In 1911, Connecticut's oyster production reached its peak at nearly 25 million pounds of oyster meats. This was, at the time, higher than production in New York, Rhode Island, or Massachusetts. During this time, the Connecticut coast was known in the shellfishing industry as the oyster capital of the world. From before World War 1 until 1969, Connecticut laws restricted the right to harvest oysters in state-owned beds to sailing vessels. These laws prompted the construction of the oyster sloop style vessel that lasted well into the 20th century. The sloop is believed to be the last oyster sloop built in Connecticut, completed in Greenwich in 1948.

== Real estate ==
Of home-sale transactions that closed in March 2014, the median home in Connecticut sold for $225,000, up 3.2% from March 2013. Connecticut ranked ninth nationally in foreclosure activity as of April 2014, with one of every 887 residential units involved in a foreclosure proceeding, or 0.11% of the total housing stock., including City Place I and the Traveler's Tower, both housing the major insurance industry.

== Taxation ==
Before 1991, Connecticut had an investment-only income tax system. Income from employment was untaxed, but income from investments was taxed at 13%, the highest rate in the U.S., with no deductions allowed for costs of producing the investment income, such as interest on borrowing.

In 1991, under Governor Lowell P. Weicker Jr., an independent, the system was changed to one in which the taxes on employment income and investment income were equalized at a maximum rate of 4%. The new tax policy drew investment firms to Connecticut; as of 2014, Fairfield County was home to the headquarters for 14 of the 200 largest hedge funds in the world.

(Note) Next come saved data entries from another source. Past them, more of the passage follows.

-- ==== Sys2Proof/Config.lean ====
section
/-! DEFINITION. The parameters of the block (spec/00_scope.md R7) and the values the spec leaves free. Every type and
every check of the model takes its width or its bound from here. -/

namespace Sys2Proof.Config

/-- `WORD_W`: the width of the accumulator, a register, a memory word and an operand (R7; UNVERIFIED literal, unsafe, log 8). -/
abbrev wordW : Nat := 32

/-- `NUM_REGS`: registers R0 to R3 (R7; UNVERIFIED literal, unsafe, log 8). -/
abbrev numRegs : Nat := 4

/-- `MEM_WORDS`: data-memory addresses 0 to 1023 (R7; UNVERIFIED literal, unsafe, log 8). -/
abbrev memWords : Nat := 1024

/-- `PC_W`: the width of the program counter (R7, D3). -/
abbrev pcW : Nat := 32

/-- `INSTR_W`: the width of an instruction word (R7, D4): the eight bits of OP and two operands (spec/30_encoding.md R71). -/
abbrev instrW : Nat := 72

/-- What the implementation fixes and the spec leaves OPEN: which of the 2^31 admitted values `IMEM_CAPACITY` takes
(R7, D3; safe, log 5). It has no body, so nothing can be proved of its value beyond its bounds. -/
opaque imemCapacityIndex : Fin 2147483648

/-- `IMEM_CAPACITY`: the longest program the block can hold, at least 1 and at most 2^31 (R7, D3). -/
def imemCapacity : Nat := imemCapacityIndex.val + 1

/-- The free value: the word that index `i` of the instruction store holds at power-up, "unspecified" by
spec/10_state.md R39 and "any value" by spec/93_implementation_defined.md (safe, log 4). -/
opaque imemPowerUp : Nat → BitVec instrW

end Sys2Proof.Config
end

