-- ==== Sys2Proof/Word.lean ====
section
/-! DEFINITION. The word types of the AAAASM execution core, each of the width that its parameter names
(spec/00_scope.md R7, R9, R11). -/

namespace Sys2Proof

/-- A signed value of `WORD_W` bits: accumulator, register, memory word or operand (R7, R9). `BitVec.toInt` is the spec's
`s32`, `BitVec.toNat` its `u32`, and `+` its `+_32` (R11). -/
abbrev Word := BitVec Config.wordW

/-- An unsigned value of `PC_W` bits: the program counter and the program length `N` (R7, D3). -/
abbrev PcWord := BitVec Config.pcW

/-- One instruction word, of `INSTR_W` bits (R7, spec/30_encoding.md R70). -/
abbrev InstrWord := BitVec Config.instrW

end Sys2Proof
end

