-- ==== Sys2Proof/Machine/Flags.lean ====
section
/-! DEFINITION. The conditions of the ISA. There is no flag register and no condition code, and no instruction sets a
flag (spec/10_state.md R28); the one condition is tested on the accumulator. -/

namespace Sys2Proof.Machine

/-- JUMP_NEG's condition, `s32(acc) < 0` (R28, spec/43_control_transfer.md R171). -/
def State.accNegative (s : State) : Bool := decide (s.acc.toInt < 0)

end Sys2Proof.Machine
end

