-- ==== Sys2Proof/Laws/State.lean ====
section
/-! SUPPORT. One lemma per field per update of the state, so that no later proof unfolds a record update. -/

namespace Sys2Proof.Machine

/-! ### setAcc -/

@[simp] theorem State.setAcc_acc (s : State) (v : Word) : (s.setAcc v).acc = v := rfl
@[simp] theorem State.setAcc_regs (s : State) (v : Word) : (s.setAcc v).regs = s.regs := rfl
@[simp] theorem State.setAcc_mem (s : State) (v : Word) : (s.setAcc v).mem = s.mem := rfl
@[simp] theorem State.setAcc_pc (s : State) (v : Word) : (s.setAcc v).pc = s.pc := rfl
@[simp] theorem State.setAcc_run (s : State) (v : Word) : (s.setAcc v).run = s.run := rfl
@[simp] theorem State.setAcc_fault (s : State) (v : Word) : (s.setAcc v).fault = s.fault := rfl
@[simp] theorem State.setAcc_len (s : State) (v : Word) : (s.setAcc v).len = s.len := rfl
@[simp] theorem State.setAcc_imem (s : State) (v : Word) : (s.setAcc v).imem = s.imem := rfl
@[simp] theorem State.setAcc_retired (s : State) (v : Word) : (s.setAcc v).retired = s.retired := rfl

/-! ### writeReg -/

@[simp] theorem State.writeReg_acc (s : State) (i : Fin Config.numRegs) (v : Word) : (s.writeReg i v).acc = s.acc := rfl
@[simp] theorem State.writeReg_regs (s : State) (i : Fin Config.numRegs) (v : Word) : (s.writeReg i v).regs = s.regs.set i v := rfl
@[simp] theorem State.writeReg_mem (s : State) (i : Fin Config.numRegs) (v : Word) : (s.writeReg i v).mem = s.mem := rfl
@[simp] theorem State.writeReg_pc (s : State) (i : Fin Config.numRegs) (v : Word) : (s.writeReg i v).pc = s.pc := rfl
@[simp] theorem State.writeReg_run (s : State) (i : Fin Config.numRegs) (v : Word) : (s.writeReg i v).run = s.run := rfl
@[simp] theorem State.writeReg_fault (s : State) (i : Fin Config.numRegs) (v : Word) : (s.writeReg i v).fault = s.fault := rfl
@[simp] theorem State.writeReg_len (s : State) (i : Fin Config.numRegs) (v : Word) : (s.writeReg i v).len = s.len := rfl
@[simp] theorem State.writeReg_imem (s : State) (i : Fin Config.numRegs) (v : Word) : (s.writeReg i v).imem = s.imem := rfl
@[simp] theorem State.writeReg_retired (s : State) (i : Fin Config.numRegs) (v : Word) : (s.writeReg i v).retired = s.retired := rfl

/-! ### writeMem -/

@[simp] theorem State.writeMem_acc (s : State) (a : Nat) (v : Word) : (s.writeMem a v).acc = s.acc := rfl
@[simp] theorem State.writeMem_regs (s : State) (a : Nat) (v : Word) : (s.writeMem a v).regs = s.regs := rfl
@[simp] theorem State.writeMem_mem (s : State) (a : Nat) (v : Word) : (s.writeMem a v).mem = s.mem.write a v := rfl
@[simp] theorem State.writeMem_pc (s : State) (a : Nat) (v : Word) : (s.writeMem a v).pc = s.pc := rfl
@[simp] theorem State.writeMem_run (s : State) (a : Nat) (v : Word) : (s.writeMem a v).run = s.run := rfl
@[simp] theorem State.writeMem_fault (s : State) (a : Nat) (v : Word) : (s.writeMem a v).fault = s.fault := rfl
@[simp] theorem State.writeMem_len (s : State) (a : Nat) (v : Word) : (s.writeMem a v).len = s.len := rfl
@[simp] theorem State.writeMem_imem (s : State) (a : Nat) (v : Word) : (s.writeMem a v).imem = s.imem := rfl
@[simp] theorem State.writeMem_retired (s : State) (a : Nat) (v : Word) : (s.writeMem a v).retired = s.retired := rfl

/-! ### incPc -/

@[simp] theorem State.incPc_acc (s : State) : (s.incPc).acc = s.acc := rfl
@[simp] theorem State.incPc_regs (s : State) : (s.incPc).regs = s.regs := rfl
@[simp] theorem State.incPc_mem (s : State) : (s.incPc).mem = s.mem := rfl
@[simp] theorem State.incPc_pc (s : State) : (s.incPc).pc = s.pc + 1 := rfl
@[simp] theorem State.incPc_run (s : State) : (s.incPc).run = s.run := rfl
@[simp] theorem State.incPc_fault (s : State) : (s.incPc).fault = s.fault := rfl
@[simp] theorem State.incPc_len (s : State) : (s.incPc).len = s.len := rfl
@[simp] theorem State.incPc_imem (s : State) : (s.incPc).imem = s.imem := rfl
@[simp] theorem State.incPc_retired (s : State) : (s.incPc).retired = s.retired := rfl

/-! ### jumpTo -/

@[simp] theorem State.jumpTo_acc (s : State) (t : PcWord) : (s.jumpTo t).acc = s.acc := rfl
@[simp] theorem State.jumpTo_regs (s : State) (t : PcWord) : (s.jumpTo t).regs = s.regs := rfl
@[simp] theorem State.jumpTo_mem (s : State) (t : PcWord) : (s.jumpTo t).mem = s.mem := rfl
@[simp] theorem State.jumpTo_pc (s : State) (t : PcWord) : (s.jumpTo t).pc = t := rfl
@[simp] theorem State.jumpTo_run (s : State) (t : PcWord) : (s.jumpTo t).run = s.run := rfl
@[simp] theorem State.jumpTo_fault (s : State) (t : PcWord) : (s.jumpTo t).fault = s.fault := rfl
@[simp] theorem State.jumpTo_len (s : State) (t : PcWord) : (s.jumpTo t).len = s.len := rfl
@[simp] theorem State.jumpTo_imem (s : State) (t : PcWord) : (s.jumpTo t).imem = s.imem := rfl
@[simp] theorem State.jumpTo_retired (s : State) (t : PcWord) : (s.jumpTo t).retired = s.retired := rfl

/-! ### raise -/

@[simp] theorem State.raise_acc (s : State) (c : FaultCause) : (s.raise c).acc = s.acc := rfl
@[simp] theorem State.raise_regs (s : State) (c : FaultCause) : (s.raise c).regs = s.regs := rfl
@[simp] theorem State.raise_mem (s : State) (c : FaultCause) : (s.raise c).mem = s.mem := rfl
@[simp] theorem State.raise_pc (s : State) (c : FaultCause) : (s.raise c).pc = s.pc := rfl
@[simp] theorem State.raise_run (s : State) (c : FaultCause) : (s.raise c).run = .faulted := rfl
@[simp] theorem State.raise_fault (s : State) (c : FaultCause) : (s.raise c).fault = c.record s := rfl
@[simp] theorem State.raise_len (s : State) (c : FaultCause) : (s.raise c).len = s.len := rfl
@[simp] theorem State.raise_imem (s : State) (c : FaultCause) : (s.raise c).imem = s.imem := rfl
@[simp] theorem State.raise_retired (s : State) (c : FaultCause) : (s.raise c).retired = s.retired := rfl

/-! ### halt -/

@[simp] theorem State.halt_acc (s : State) : (s.halt).acc = s.acc := rfl
@[simp] theorem State.halt_regs (s : State) : (s.halt).regs = s.regs := rfl
@[simp] theorem State.halt_mem (s : State) : (s.halt).mem = s.mem := rfl
@[simp] theorem State.halt_pc (s : State) : (s.halt).pc = s.pc := rfl
@[simp] theorem State.halt_run (s : State) : (s.halt).run = .halted := rfl
@[simp] theorem State.halt_fault (s : State) : (s.halt).fault = s.fault := rfl
@[simp] theorem State.halt_len (s : State) : (s.halt).len = s.len := rfl
@[simp] theorem State.halt_imem (s : State) : (s.halt).imem = s.imem := rfl
@[simp] theorem State.halt_retired (s : State) : (s.halt).retired = s.retired := rfl

end Sys2Proof.Machine
end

As of 2014, the income tax rates on Connecticut individuals are divided into six tax brackets of 3% (on income up to $10,000); 5% ($10,000-$50,000); 5.5% ($50,000-$100,000); 6% ($100,000-$200,000); 6.5% ($200,000-$250,000); and 6.7% (more than $250,000), with additional amounts owed depending on the bracket.

All wages of Connecticut residents are subject to the state's income tax, even if earned outside the state. However, in those cases, Connecticut income tax must be withheld only to the extent the Connecticut tax exceeds the amount withheld by the other jurisdiction. Since New York and Massachusetts have higher tax rates than Connecticut, this effectively means that Connecticut residents that work in those states have no Connecticut income tax withheld. Connecticut permits a credit for taxes paid to other jurisdictions, but since residents who work in other states are still subject to Connecticut income taxation, they may owe taxes if the jurisdictional credit does not fully offset the Connecticut tax amount.

Connecticut levies a 6.35% state sales tax on the retail sale, lease, or rental of most goods. Some items and services in general are not subject to sales and use taxes unless specifically enumerated as taxable by statute. A provision excluding clothing under $50 from sales tax was repealed as of 1 July 2011. There are no additional sales taxes imposed by local jurisdictions. In August 2013, Connecticut authorized a sales tax "holiday" for one week during which retailers did not have to remit sales tax on certain items and quantities of clothing.

All real and personal property located within the state of Connecticut is taxable unless specifically exempted by statute. All assessments are at 70% of fair market value. Another 20% of the value may be taxed by the local government though. The maximum property tax credit is $300 per return and any excess may not be refunded or carried forward. Connecticut does not levy an intangible personal property tax. According to the Tax Foundation, the 2010 Census data shows Connecticut residents paying the 2nd highest average property taxes in the nation with only New Jersey ahead of them.

The Tax Foundation determined Connecticut residents had the third highest burden in the nation for state and local taxes at 11.86%, or $7,150, compared to the national average of 9.8%.

As of 2014, the gasoline tax in Connecticut is 49.3 cents per gallon (the third highest in the nation) and the diesel tax is 54.9 cents per gallon (the highest in the nation).